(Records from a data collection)
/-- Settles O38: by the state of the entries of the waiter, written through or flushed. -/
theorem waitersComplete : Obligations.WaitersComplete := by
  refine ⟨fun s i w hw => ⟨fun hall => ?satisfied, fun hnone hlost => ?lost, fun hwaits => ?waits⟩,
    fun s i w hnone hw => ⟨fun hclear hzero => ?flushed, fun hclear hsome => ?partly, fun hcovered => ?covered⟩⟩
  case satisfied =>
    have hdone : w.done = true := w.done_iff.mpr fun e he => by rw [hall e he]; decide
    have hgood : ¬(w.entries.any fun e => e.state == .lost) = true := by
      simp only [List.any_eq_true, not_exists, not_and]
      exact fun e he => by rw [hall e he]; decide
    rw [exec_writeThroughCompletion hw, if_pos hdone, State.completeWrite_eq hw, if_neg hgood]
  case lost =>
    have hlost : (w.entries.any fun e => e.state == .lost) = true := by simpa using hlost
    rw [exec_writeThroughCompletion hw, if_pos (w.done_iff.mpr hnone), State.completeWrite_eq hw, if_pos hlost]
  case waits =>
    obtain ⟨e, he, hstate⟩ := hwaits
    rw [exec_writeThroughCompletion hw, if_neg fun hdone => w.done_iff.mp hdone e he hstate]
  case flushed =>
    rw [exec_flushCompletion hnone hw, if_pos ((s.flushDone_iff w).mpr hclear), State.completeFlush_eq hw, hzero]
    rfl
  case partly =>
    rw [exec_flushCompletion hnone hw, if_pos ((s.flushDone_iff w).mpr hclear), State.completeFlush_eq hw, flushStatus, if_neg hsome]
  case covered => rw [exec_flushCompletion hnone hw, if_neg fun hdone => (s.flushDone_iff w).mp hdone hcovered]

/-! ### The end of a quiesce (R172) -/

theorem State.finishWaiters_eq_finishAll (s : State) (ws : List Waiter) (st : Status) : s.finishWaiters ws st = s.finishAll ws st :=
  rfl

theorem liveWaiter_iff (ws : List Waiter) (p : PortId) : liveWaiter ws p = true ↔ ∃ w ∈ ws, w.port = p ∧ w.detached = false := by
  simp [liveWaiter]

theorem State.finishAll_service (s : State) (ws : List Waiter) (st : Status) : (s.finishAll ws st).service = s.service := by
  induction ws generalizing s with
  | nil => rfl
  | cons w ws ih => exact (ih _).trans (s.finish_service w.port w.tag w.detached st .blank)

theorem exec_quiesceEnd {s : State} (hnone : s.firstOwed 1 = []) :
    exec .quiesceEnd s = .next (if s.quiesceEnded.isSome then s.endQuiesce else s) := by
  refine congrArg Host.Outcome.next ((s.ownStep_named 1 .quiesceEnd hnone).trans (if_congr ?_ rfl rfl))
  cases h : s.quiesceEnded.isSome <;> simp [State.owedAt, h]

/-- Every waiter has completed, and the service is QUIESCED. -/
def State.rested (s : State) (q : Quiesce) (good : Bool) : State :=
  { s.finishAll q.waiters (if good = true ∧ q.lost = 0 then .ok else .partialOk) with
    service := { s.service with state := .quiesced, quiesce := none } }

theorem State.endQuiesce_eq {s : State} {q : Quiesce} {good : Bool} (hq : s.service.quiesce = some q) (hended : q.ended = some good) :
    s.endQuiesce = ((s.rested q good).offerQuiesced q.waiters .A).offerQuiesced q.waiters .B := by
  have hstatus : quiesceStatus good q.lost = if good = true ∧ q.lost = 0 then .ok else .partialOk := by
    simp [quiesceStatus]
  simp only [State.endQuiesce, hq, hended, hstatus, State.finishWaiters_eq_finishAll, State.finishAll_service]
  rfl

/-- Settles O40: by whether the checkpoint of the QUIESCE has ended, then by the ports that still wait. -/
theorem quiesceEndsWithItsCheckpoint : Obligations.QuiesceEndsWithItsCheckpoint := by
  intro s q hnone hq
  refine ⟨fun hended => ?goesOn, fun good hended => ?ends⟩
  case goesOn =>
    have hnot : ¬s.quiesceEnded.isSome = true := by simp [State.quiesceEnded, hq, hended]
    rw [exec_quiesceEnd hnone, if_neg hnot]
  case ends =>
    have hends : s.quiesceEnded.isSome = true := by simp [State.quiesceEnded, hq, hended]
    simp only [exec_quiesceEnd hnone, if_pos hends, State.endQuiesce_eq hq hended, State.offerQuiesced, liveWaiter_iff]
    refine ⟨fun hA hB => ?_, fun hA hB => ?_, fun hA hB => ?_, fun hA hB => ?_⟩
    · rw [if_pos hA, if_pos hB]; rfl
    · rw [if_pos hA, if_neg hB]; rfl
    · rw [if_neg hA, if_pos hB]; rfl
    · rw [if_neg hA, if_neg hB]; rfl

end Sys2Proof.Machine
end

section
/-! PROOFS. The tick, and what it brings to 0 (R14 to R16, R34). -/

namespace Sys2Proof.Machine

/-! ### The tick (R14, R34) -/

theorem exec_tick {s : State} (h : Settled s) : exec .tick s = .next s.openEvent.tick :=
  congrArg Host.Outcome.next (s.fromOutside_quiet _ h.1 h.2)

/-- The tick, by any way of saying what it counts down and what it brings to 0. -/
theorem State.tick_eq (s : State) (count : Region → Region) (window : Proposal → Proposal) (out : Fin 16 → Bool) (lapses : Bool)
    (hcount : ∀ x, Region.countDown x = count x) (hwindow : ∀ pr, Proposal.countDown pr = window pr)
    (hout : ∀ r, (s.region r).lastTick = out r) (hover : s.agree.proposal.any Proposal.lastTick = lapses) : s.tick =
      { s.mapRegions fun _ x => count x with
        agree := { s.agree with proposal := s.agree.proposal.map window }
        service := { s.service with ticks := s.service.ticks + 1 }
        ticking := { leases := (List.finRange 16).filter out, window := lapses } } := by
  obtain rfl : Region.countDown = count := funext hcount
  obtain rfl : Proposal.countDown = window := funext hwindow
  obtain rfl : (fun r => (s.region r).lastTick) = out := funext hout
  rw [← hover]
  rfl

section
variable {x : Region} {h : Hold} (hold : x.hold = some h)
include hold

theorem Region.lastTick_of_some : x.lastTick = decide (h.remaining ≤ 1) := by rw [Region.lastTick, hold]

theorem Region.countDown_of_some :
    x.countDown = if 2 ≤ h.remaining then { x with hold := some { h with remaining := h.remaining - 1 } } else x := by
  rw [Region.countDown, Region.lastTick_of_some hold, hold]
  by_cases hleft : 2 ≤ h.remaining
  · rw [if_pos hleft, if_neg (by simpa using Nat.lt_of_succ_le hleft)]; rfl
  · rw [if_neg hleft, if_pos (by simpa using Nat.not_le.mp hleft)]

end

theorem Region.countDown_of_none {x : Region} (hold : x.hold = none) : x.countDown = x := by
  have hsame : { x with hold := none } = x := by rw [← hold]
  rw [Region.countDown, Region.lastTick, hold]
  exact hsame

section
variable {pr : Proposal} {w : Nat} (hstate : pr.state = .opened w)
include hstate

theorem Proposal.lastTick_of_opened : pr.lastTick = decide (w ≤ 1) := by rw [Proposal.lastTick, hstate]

--

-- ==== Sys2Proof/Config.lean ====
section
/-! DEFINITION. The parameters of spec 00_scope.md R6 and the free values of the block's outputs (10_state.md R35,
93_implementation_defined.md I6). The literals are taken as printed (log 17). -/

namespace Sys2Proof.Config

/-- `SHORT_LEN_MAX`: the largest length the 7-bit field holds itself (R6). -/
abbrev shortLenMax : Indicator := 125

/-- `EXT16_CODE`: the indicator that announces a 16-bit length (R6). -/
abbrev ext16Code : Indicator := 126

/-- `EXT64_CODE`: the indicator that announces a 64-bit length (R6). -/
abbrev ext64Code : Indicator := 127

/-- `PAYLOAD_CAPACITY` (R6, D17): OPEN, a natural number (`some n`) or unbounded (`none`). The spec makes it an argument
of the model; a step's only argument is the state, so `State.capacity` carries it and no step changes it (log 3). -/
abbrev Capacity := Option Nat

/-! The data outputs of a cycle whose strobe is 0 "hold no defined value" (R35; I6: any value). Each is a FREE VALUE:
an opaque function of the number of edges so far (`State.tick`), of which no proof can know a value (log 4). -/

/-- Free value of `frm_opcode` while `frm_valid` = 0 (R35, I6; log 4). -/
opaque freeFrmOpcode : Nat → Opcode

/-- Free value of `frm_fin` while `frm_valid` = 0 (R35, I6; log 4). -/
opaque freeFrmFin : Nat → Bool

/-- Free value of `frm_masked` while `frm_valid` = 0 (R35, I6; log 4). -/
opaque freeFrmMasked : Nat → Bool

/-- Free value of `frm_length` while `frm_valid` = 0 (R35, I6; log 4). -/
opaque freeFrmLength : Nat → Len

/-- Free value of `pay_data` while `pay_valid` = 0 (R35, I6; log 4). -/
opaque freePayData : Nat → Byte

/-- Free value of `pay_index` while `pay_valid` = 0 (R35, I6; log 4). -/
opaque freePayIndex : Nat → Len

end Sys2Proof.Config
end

---

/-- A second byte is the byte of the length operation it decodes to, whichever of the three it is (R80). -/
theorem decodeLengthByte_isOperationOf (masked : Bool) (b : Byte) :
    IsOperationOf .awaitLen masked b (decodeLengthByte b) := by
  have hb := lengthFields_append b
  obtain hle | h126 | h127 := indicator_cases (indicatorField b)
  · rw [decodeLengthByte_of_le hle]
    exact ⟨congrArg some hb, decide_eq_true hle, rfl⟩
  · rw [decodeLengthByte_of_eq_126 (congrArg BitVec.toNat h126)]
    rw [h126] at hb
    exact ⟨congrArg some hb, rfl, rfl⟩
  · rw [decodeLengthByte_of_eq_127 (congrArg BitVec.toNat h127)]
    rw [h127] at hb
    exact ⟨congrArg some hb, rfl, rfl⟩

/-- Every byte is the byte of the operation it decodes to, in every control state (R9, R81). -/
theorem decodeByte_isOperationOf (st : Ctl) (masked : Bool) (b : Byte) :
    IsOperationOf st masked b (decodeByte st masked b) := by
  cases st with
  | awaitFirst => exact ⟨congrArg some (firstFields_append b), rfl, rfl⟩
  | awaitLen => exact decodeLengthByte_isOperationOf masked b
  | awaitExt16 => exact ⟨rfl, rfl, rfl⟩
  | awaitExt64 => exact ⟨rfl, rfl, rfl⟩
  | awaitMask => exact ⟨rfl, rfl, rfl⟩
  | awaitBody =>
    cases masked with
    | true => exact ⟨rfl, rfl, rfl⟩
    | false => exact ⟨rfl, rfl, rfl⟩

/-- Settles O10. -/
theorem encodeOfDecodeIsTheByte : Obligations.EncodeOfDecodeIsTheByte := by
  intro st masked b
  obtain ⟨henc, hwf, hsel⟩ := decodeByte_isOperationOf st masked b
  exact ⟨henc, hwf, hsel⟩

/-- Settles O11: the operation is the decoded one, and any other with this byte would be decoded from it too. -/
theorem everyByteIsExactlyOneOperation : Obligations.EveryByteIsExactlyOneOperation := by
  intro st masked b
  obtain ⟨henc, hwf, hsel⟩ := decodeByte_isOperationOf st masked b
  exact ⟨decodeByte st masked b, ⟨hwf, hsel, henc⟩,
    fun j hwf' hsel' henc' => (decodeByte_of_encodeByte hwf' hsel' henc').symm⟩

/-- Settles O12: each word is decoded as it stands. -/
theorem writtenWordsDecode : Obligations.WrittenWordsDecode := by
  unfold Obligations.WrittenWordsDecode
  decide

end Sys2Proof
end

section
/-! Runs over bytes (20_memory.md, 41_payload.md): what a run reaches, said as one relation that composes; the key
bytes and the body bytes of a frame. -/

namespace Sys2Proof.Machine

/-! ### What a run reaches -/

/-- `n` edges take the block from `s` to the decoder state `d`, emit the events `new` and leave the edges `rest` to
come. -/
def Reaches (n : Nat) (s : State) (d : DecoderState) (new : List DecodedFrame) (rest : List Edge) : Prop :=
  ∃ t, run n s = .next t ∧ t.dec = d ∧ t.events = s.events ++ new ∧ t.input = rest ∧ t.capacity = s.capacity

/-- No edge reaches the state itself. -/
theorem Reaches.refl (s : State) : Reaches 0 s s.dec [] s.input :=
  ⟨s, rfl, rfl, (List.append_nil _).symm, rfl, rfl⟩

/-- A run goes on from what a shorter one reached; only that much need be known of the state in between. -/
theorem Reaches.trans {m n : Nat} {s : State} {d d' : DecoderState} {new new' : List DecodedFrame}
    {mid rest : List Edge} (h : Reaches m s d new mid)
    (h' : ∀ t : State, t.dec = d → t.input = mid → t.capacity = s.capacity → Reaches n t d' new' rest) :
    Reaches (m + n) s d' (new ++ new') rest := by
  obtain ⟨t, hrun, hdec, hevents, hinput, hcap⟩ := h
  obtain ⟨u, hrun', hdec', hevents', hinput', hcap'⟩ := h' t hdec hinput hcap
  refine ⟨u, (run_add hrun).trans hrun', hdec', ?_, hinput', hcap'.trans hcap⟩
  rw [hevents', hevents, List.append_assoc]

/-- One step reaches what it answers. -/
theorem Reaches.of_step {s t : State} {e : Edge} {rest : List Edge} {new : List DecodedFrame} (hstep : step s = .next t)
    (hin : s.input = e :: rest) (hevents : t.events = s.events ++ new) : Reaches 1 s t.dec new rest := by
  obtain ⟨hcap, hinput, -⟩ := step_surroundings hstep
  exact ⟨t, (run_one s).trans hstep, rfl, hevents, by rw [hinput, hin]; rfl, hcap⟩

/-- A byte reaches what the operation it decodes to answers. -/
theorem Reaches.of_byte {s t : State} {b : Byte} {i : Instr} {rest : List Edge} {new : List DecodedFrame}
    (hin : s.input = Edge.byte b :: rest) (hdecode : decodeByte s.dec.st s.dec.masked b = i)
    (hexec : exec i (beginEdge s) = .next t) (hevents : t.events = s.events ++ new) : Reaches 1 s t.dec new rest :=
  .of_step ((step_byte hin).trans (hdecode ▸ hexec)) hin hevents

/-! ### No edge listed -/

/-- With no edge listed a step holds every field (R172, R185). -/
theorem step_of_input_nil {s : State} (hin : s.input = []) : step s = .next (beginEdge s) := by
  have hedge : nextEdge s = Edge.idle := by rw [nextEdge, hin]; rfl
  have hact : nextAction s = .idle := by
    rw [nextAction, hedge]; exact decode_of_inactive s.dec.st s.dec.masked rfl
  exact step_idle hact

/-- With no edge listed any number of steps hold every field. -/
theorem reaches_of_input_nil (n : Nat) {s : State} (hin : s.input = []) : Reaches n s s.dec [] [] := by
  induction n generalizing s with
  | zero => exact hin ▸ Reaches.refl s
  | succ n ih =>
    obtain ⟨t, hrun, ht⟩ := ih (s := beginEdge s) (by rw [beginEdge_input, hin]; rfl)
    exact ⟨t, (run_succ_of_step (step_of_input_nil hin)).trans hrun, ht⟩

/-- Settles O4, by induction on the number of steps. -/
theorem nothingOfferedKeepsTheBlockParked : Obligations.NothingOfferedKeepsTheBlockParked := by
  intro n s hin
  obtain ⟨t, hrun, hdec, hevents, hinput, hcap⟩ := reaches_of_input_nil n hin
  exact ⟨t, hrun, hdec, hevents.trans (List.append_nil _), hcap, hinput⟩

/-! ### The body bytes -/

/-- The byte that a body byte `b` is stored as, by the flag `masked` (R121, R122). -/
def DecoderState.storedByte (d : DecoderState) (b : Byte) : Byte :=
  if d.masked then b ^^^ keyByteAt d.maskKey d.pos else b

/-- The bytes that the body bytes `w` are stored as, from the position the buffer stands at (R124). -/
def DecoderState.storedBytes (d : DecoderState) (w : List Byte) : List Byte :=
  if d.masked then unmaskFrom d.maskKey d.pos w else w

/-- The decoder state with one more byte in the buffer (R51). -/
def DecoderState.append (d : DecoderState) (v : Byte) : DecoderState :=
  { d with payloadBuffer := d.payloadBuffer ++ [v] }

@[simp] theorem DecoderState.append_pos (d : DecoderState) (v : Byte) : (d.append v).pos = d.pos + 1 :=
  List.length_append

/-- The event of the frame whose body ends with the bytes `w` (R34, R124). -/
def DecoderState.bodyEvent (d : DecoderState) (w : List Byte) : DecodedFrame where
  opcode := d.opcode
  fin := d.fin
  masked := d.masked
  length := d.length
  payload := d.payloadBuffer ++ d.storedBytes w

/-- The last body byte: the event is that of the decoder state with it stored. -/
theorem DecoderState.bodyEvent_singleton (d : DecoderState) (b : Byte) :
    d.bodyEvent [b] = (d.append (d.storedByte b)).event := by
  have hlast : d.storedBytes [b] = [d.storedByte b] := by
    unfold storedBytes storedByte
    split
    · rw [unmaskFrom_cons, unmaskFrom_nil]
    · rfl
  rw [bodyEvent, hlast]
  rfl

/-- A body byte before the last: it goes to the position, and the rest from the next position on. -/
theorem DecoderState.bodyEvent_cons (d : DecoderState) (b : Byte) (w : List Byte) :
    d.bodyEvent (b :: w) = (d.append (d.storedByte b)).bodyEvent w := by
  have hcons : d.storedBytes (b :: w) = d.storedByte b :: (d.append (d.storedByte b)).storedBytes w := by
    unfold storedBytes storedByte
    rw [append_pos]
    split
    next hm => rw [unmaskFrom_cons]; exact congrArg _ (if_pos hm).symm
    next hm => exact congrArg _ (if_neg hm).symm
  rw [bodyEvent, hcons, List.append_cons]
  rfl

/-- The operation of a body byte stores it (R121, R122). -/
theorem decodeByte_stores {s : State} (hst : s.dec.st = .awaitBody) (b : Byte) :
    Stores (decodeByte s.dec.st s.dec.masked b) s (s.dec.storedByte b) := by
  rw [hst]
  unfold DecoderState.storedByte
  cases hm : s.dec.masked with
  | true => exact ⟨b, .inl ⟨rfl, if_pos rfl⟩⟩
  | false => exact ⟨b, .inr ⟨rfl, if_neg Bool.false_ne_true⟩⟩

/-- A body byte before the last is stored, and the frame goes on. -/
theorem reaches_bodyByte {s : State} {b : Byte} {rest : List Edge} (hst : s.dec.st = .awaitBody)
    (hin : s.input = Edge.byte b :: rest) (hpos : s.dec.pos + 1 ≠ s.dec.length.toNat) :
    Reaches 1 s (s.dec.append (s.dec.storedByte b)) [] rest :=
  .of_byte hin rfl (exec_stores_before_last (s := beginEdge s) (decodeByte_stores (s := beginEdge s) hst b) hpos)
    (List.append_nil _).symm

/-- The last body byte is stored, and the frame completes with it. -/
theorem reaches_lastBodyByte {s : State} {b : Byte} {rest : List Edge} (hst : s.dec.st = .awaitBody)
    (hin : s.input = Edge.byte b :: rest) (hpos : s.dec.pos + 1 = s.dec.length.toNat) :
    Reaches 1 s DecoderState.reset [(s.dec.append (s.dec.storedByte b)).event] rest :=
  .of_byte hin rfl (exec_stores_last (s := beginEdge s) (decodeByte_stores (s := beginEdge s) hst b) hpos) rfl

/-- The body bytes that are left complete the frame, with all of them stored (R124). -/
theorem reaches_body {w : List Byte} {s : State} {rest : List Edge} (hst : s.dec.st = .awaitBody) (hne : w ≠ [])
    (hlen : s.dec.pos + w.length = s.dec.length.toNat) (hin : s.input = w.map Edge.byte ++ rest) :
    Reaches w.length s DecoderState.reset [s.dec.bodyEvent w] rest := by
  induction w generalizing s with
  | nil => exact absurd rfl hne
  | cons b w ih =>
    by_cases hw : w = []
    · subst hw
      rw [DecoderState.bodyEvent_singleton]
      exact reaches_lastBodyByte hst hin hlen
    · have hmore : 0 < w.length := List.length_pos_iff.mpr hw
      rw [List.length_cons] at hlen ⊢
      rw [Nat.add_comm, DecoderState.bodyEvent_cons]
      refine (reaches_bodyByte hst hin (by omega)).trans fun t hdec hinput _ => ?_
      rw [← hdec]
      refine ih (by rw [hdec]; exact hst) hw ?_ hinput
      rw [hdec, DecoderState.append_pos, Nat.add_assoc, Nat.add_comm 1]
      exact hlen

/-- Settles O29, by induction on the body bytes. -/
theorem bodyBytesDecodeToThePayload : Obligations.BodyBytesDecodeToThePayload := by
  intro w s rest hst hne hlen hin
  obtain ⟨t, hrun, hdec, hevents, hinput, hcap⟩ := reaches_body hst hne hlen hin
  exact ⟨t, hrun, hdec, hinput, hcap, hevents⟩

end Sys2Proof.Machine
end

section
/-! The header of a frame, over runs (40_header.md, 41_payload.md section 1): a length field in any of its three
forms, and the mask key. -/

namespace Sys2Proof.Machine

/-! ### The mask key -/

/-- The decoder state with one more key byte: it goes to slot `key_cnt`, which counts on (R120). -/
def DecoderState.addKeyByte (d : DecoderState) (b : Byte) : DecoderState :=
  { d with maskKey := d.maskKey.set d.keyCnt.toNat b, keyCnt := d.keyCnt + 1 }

> _TRY IT_:
Out of the data above, transcribe exactly and only the lines starting with the line that has "or flushed. -/" and going on through the line that has "exact fun e", both included.

> _FINAL ANSWER_:
/-- Settles O38: by the state of the entries of the waiter, written through or flushed. -/
theorem waitersComplete : Obligations.WaitersComplete := by
  refine ⟨fun s i w hw => ⟨fun hall => ?satisfied, fun hnone hlost => ?lost, fun hwaits => ?waits⟩,
    fun s i w hnone hw => ⟨fun hclear hzero => ?flushed, fun hclear hsome => ?partly, fun hcovered => ?covered⟩⟩
  case satisfied =>
    have hdone : w.done = true := w.done_iff.mpr fun e he => by rw [hall e he]; decide
    have hgood : ¬(w.entries.any fun e => e.state == .lost) = true := by
      simp only [List.any_eq_true, not_exists, not_and]
      exact fun e he => by rw [hall e he]; decide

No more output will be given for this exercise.